Today’s expiration of a federal law banning the manufacture and importation of semiautomatic assault weapons has local police at odds with area gun dealers.
Police say the expiration of the ban will threaten the safety of the public by making guns typically used by militaries or police officers more available to drug dealers and other criminals. Local gun dealers argue that the ban was unnecessary to the point that it never even affected sales.
“It was just another feel-good law,” said Howell Copp, the owner of Howell’s Gun and Archery Center in Gray. “So the fact that it is expiring is really not a big thing.”
Signed by President Clinton in 1994, the ban outlawed the future manufacture and import sales of 19 specific weapons with military-style features. It also barred manufacturers from making high-capacity magazines that can hold more than 10 rounds of ammunition.

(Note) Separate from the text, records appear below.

-- ==== Sys2Proof/Machine/Ops.lean ====
section
/-! DEFINITION. The named operations every meaning is made of: registers, the code buffer, the program counter, and the one
operation that takes a fault (spec/00_scope.md R12 to R16, spec/60_exceptions.md R178, R179). -/

namespace Sys2Proof.Machine

/-- What an operation of one instruction answers. -/
abbrev Answer := Host.Outcome State Fault Refusal

/-! ## General registers (register-file controller). -/

/-- `x[i]` (R12). -/
def State.readReg (s : State) (i : RegIdx) : Word := s.regs[i.val]

/-- `x[i] <- v` (R12); no register is hardwired (R20). -/
def State.setReg (s : State) (i : RegIdx) (v : Word) : State := { s with regs := s.regs.set i.val v i.isLt }

/-- `x[i]` read as a signed number (R11). -/
def State.readInt (s : State) (i : RegIdx) : Int := (s.readReg i).toInt

/-! ## The program counter, the flags and the latches. -/

/-- `pc <- t`, for `t` a live program counter of R15 (assumption log 15: it is below 2^32 wherever R35 holds). -/
def State.setPc (s : State) (t : Nat) : State := { s with pc := BitVec.ofNat 32 t }

/-- `cmp <- b` (R27). -/
def State.setCmp (s : State) (b : Bool) : State := { s with cmp := b }

/-- `rem <- v` (R28). -/
def State.setRem (s : State) (v : Word) : State := { s with rem := v }

/-- `status <- v` (R30). -/
def State.setStatus (s : State) (v : Status) : State := { s with status := v }

/-! ## The code buffer. -/

/-- The byte listed at an offset (R13 `MemRead`); `none` where nothing is listed (R52). -/
def Memory.read : Memory → Nat → Option Byte
  | [], _ => none
  | (k, b) :: m, a => if k = a then some b else Memory.read m a

/-- The bytes of the buffer in order (R41). -/
def Memory.bytes (m : Memory) : List Byte := m.map Prod.snd

/-- The cells of a sequence of bytes placed from an offset on. -/
def Memory.ofBytesFrom (k : Nat) : List Byte → Memory
  | [] => []
  | b :: bs => (k, b) :: Memory.ofBytesFrom (k + 1) bs

/-- The code buffer that holds exactly these bytes, the first at offset 0. -/
def Memory.ofBytes (bs : List Byte) : Memory := Memory.ofBytesFrom 0 bs

/-- `MemWrite(LEN, 1, b)` with `LEN <- LEN + 1` (R13, R38): the only write there is. -/
def Memory.append (m : Memory) (b : Byte) : Memory := m ++ [(m.length, b)]

/-- The opcode byte of an opcode under the machine's `OPMAP` (R76). -/
def State.opbyte (s : State) (op : Opcode) : Byte := opcodeByte s.params.opmap op

/-! ## Taking a fault. -/

/-- The code of a cause (R172, the spec's decision D14). -/
def Cause.code : Cause → Nat
  | .invalidOpcode => 1
  | .divideByZero => 2
  | .regIndexOutOfRange => 3
  | .fetchPastEnd => 4
  | .pcOutOfRange => 5
  | .arithOverflow => 6

/-- What a `raise` reports (R14): the cause, the `info` byte of R173, and the live program counter at that moment, which is
where `pc` is left (R179). -/
structure Raised where
  cause : Cause
  info  : Byte
  pc    : Nat
deriving DecidableEq, Repr

/-- The result of pseudocode that may raise (R14). -/
abbrev Exec (α : Type) := Except Raised α

/-- Fault entry (R178, R179), the ONE operation that takes an exception: the fault latches are written, `pc` stays past the
bytes consumed, nothing else changes. `s` is the state in which the instruction began, so `s.pc` is `ipc`. Every `raise` of
the spec's pseudocode comes before its instruction's first write (R179), so that state is also the state at the raise but
for `pc` (assumption log 8). -/
def takeFault (opbyte : Byte) (e : Raised) (s : State) : State :=
  { s with
    pc := BitVec.ofNat 32 e.pc
    status := .faulted
    fault := some { cause := e.cause, ipc := s.pc, opbyte := opbyte, info := e.info } }

/-- Run the pseudocode of an instruction that began in `s` (R95): its result is the next state, and a `raise` takes the
fault. There is no return from a fault (R182): the only way out is the host's `hostReset`. -/
def perform (opbyte : Byte) (s : State) (body : Exec State) : Answer :=
  match body with
  | .ok t => .next t
  | .error e => .next (takeFault opbyte e s)

/-- The host's `reset` transaction (R37, R200), the only exit from `Faulted` and `Halted` (R182): every piece of state at
its reset value. The parameters are not state and stay. -/
def hostReset (s : State) : State := { State.reset with params := s.params }

end Sys2Proof.Machine
end

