-- ==== Sys2Proof/Machine/CondJumps.lean ====
section
/-! DEFINITION. `JumpEq`, `JumpNeq` (spec/44_conditional_jumps.md). -/

namespace Sys2Proof.Machine

/-- A conditional absolute jump (R150, R151): the index byte is fetched and checked whether or not the jump is taken (R54);
when it is not taken the register is not read. -/
def jumpIf (taken : Bool) (r : Byte) (s : State) : Exec State := do
  let o ← formR r s
  if taken then
    let t ← setPcTarget (s.readInt o.r) r o.pc
    pure (s.setPc t)
  else pure (s.setPc o.pc)

/-- `JumpEq r` (R150): taken when `cmp` is true. -/
def execJumpEq (r : Byte) (s : State) : Answer :=
  perform (s.opbyte .jumpEq) s (jumpIf s.cmp r s)

/-- `JumpNeq r` (R151). Policy `bad`: `InvalidOpcode(B0)`, no operand byte fetched, `pc` stays `ipc + 1`. Policy `mirror`:
taken when `cmp` is false. -/
def execJumpNeq (r : Byte) (s : State) : Answer :=
  perform (s.opbyte .jumpNeq) s
    (match s.params.jumpNeq with
    | .bad => .error { cause := .invalidOpcode, info := s.opbyte .jumpNeq, pc := s.afterOpcode }
    | .mirror => jumpIf (!s.cmp) r s)

end Sys2Proof.Machine
end

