-- ==== Sys2Proof/Machine/Jumps.lean ====
section
/-! DEFINITION. `Jump`, `JumpF`, `JumpB` (spec/42_jumps.md). -/

namespace Sys2Proof.Machine

/-- Jump to a target computed from the live program counter after the instruction and the register's signed value (R133). -/
def jumpTo (target : Nat → Int → Int) (r : Byte) (s : State) : Exec State := do
  let o ← formR r s
  let t ← setPcTarget (target o.pc (s.readInt o.r)) r o.pc
  pure (s.setPc t)

/-- A relative jump (R131, R132): a negative distance raises `PcOutOfRange`; otherwise `SetPc` of the target. -/
def jumpBy (target : Nat → Int → Int) (r : Byte) (s : State) : Exec State := do
  let o ← formR r s
  if s.readInt o.r < 0 then .error { cause := .pcOutOfRange, info := r, pc := o.pc }
  else
    let t ← setPcTarget (target o.pc (s.readInt o.r)) r o.pc
    pure (s.setPc t)

/-- `Jump r` (R130): absolute. -/
def execJump (r : Byte) (s : State) : Answer :=
  perform (s.opbyte .jump) s (jumpTo (fun _ v => v) r s)

/-- `JumpF r` (R131): forward from the byte after the instruction. -/
def execJumpF (r : Byte) (s : State) : Answer :=
  perform (s.opbyte .jumpF) s (jumpBy (fun pc v => (pc : Int) + v) r s)

/-- `JumpB r` (R132): backward from the byte after the instruction. -/
def execJumpB (r : Byte) (s : State) : Answer :=
  perform (s.opbyte .jumpB) s (jumpBy (fun pc v => (pc : Int) - v) r s)

end Sys2Proof.Machine
end

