/-- A program is parsed line by line (R102, R104): the lines are the token stream cut at each `Newline` and at `Eof`, with
nothing lost, and what the parse gives is what its lines give, in order; so instructions and errors together are as many as the
lines with a token. Derived: cutting the stream so is the model's form of the recovery (assumption log 12). -/
def Obligations.ProgramIsParsedByLines : Prop :=
  ∀ src : List Byte,
    let ls := Asm.splitLines [] (Asm.lexSource src)
    (ls.flatMap fun l => l.tokens ++ [l.last]) = Asm.lexSource src ∧
    (∀ l ∈ ls, Asm.EndsLine l.last.token ∧ ∀ x ∈ l.tokens, ¬ Asm.EndsLine x.token) ∧
    (Asm.parseSource src).instrs = (ls.flatMap fun l => (Asm.parseLines [l]).instrs) ∧
    (Asm.parseSource src).errors = (ls.flatMap fun l => (Asm.parseLines [l]).errors) ∧
    (Asm.parseSource src).instrs.length + (Asm.parseSource src).errors.length = (ls.filter fun l => l.tokens ≠ []).length

/-- Each line gives one instruction or one error (R102 to R104): a line that is an opcode and exactly its operands, each of its
kind, gives that instruction and no error; every other line with a token gives one error, which carries a token of the line or
the one that ends it, and no instruction; a line with no token gives nothing. Derived: the kinds are decision D19, an extra
operand is assumption log 12. -/
def Obligations.EachLineGivesInstrOrError : Prop :=
  (∀ (l : Asm.Line) (i : Asm.AsmInstr), Asm.LineWrites l i → Asm.parseLines [l] = { instrs := [i], errors := [] }) ∧
  (∀ l : Asm.Line, l.tokens ≠ [] → (¬ ∃ i, Asm.LineWrites l i) →
    ∃ e, Asm.parseLines [l] = { instrs := [], errors := [e] } ∧ e.found ∈ l.tokens ++ [l.last]) ∧
  (∀ l : Asm.Line, l.tokens = [] → Asm.parseLines [l] = { instrs := [], errors := [] })

/-- The encoder and the decoder agree (R105, R107, R109): for every source text and all legal parameters, a straight-line
decode of the assembled bytes gives the instructions of the program, in order. Derived: decisions D1, D2, D19. -/
def Obligations.AssembledProgramDecodes : Prop :=
  ∀ (p : Params) (src : List Byte), p.Legal →
    ∃ is, (Asm.parseSource src).instrs.mapM (Asm.toInstr p) = some is ∧
      decodeStream p.opmap (Asm.assembleSource p src).length (Asm.assembleSource p src) = some is

/-- R107: a program's bytes are its instructions' bytes in source order with nothing between them, so the k-th instruction
starts at the sum of the lengths of R79 of those before it, the first at offset 0; for every source text. -/
def Obligations.ProgramOffsetsAreLengthSums : Prop :=
  ∀ (p : Params) (src : List Byte) (k : Nat),
    (Asm.assembleSource p src).drop
        (((Asm.parseSource src).instrs.take k).map fun i => (OpId.assigned i.op).length).sum =
      ((Asm.parseSource src).instrs.drop k).flatMap (Asm.encodeAsm p)

/-- A literal is encoded as its low 16 bits, high byte first (R105, R106). Derived: decision D20. -/
def Obligations.LiteralIsTruncated : Prop :=
  ∀ (p : Params) (r : Byte) (v : Word) (line : Nat) (label : Option (List Byte)),
    Asm.encodeAsm p { op := .load, operands := [.reg r, .int v], line := line, label := label } =
      [opcodeByte p.opmap .load, r, BitVec.ofNat 8 (v.toNat % 65536 / 256), BitVec.ofNat 8 (v.toNat % 256)]
end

The legislation included an expiration date of Sept. 13, 2004.
Although President Bush supports the ban, he hasn’t pressured lawmakers to do so.
Supporters of the ban say the president’s inaction is the result of intense lobbying by the National Rifle Association and the pressures of a close presidential election.
“The NRA has said it won’t endorse Bush if he signs the ban,” said Cathie Whittenburg, executive director of Maine Citizens Against Handgun Violence. “He’s trying to play it both ways and he’s hoping that people won’t notice.”
Whittenburg and other supporters of the ban, including most of Maine’s police chiefs, say the ban is needed to protect the lives of innocent people.
Semiautomatic assault weapons are designed to fire bullets at rapid speed, reducing the number of times the shooter has to stop and reload. In addition, the guns can have features such as silencers, folding stocks, flash suppressers and bayonets.
The ban outlaws any semiautomatic assault weapon with two or more of those features.
“I believe there are legitimate people who collect these guns and use them for target practice,” said Lewiston police Chief William Welch. “But they always get into the wrong hands.”
Welch cited federal statistics showing that crimes involving assault weapons declined by as much as two-thirds since the law went into effect.
Local gun dealers see it differently.
They claim the ban hardly changed anything in Maine, because it allowed dealers to continue selling the high-powered guns or large-capacity magazines they had in stock before the law went into effect.
Although the prices on some of the equipment went up as a result of the ban and will likely go down when the ban expires, the dealers do not expect the remaining inventory to sell off any faster.
“I don’t think it’s going to affect my business that much,” said Doris Stanley, owner of Center Fire Gun Shop in Livermore.
Robert Brown, the owner of Stone Gunshop in Buckfield, wondered if the ban might even have the opposite effect, making the semiautomatic weapons less appealing to customers.
“It’s a novelty-type thing,” he said. “Just because the government tells people they can’t have one, they want it.”
Local gun dealers say people buy them for target practice, shooting competitions and home protection.
“The best gun for a police officer is the best gun for someone trying to protect themselves,” Howell said.
Whittenburg, of the Maine Citizens Against Handgun Violence, doesn’t buy the argument that people need guns that can fire up to 30 bullets in five seconds to protect themselves.
“If you are going to be shooting these guns off in your house, bullets will be flying through walls and everywhere else,” she said. “People buy these guns because it’s fun to blow things up with them.”
Even though gun dealers may still have them in stock, Whittenburg said, it is unreasonable to believe that the expiration of the ban will not make them more accessible to people who misuse them.
Welch could not recall a shooting in Lewiston that involved a semiautomatic assault weapon. But police have confiscated them from drug dealers and other criminals, he said.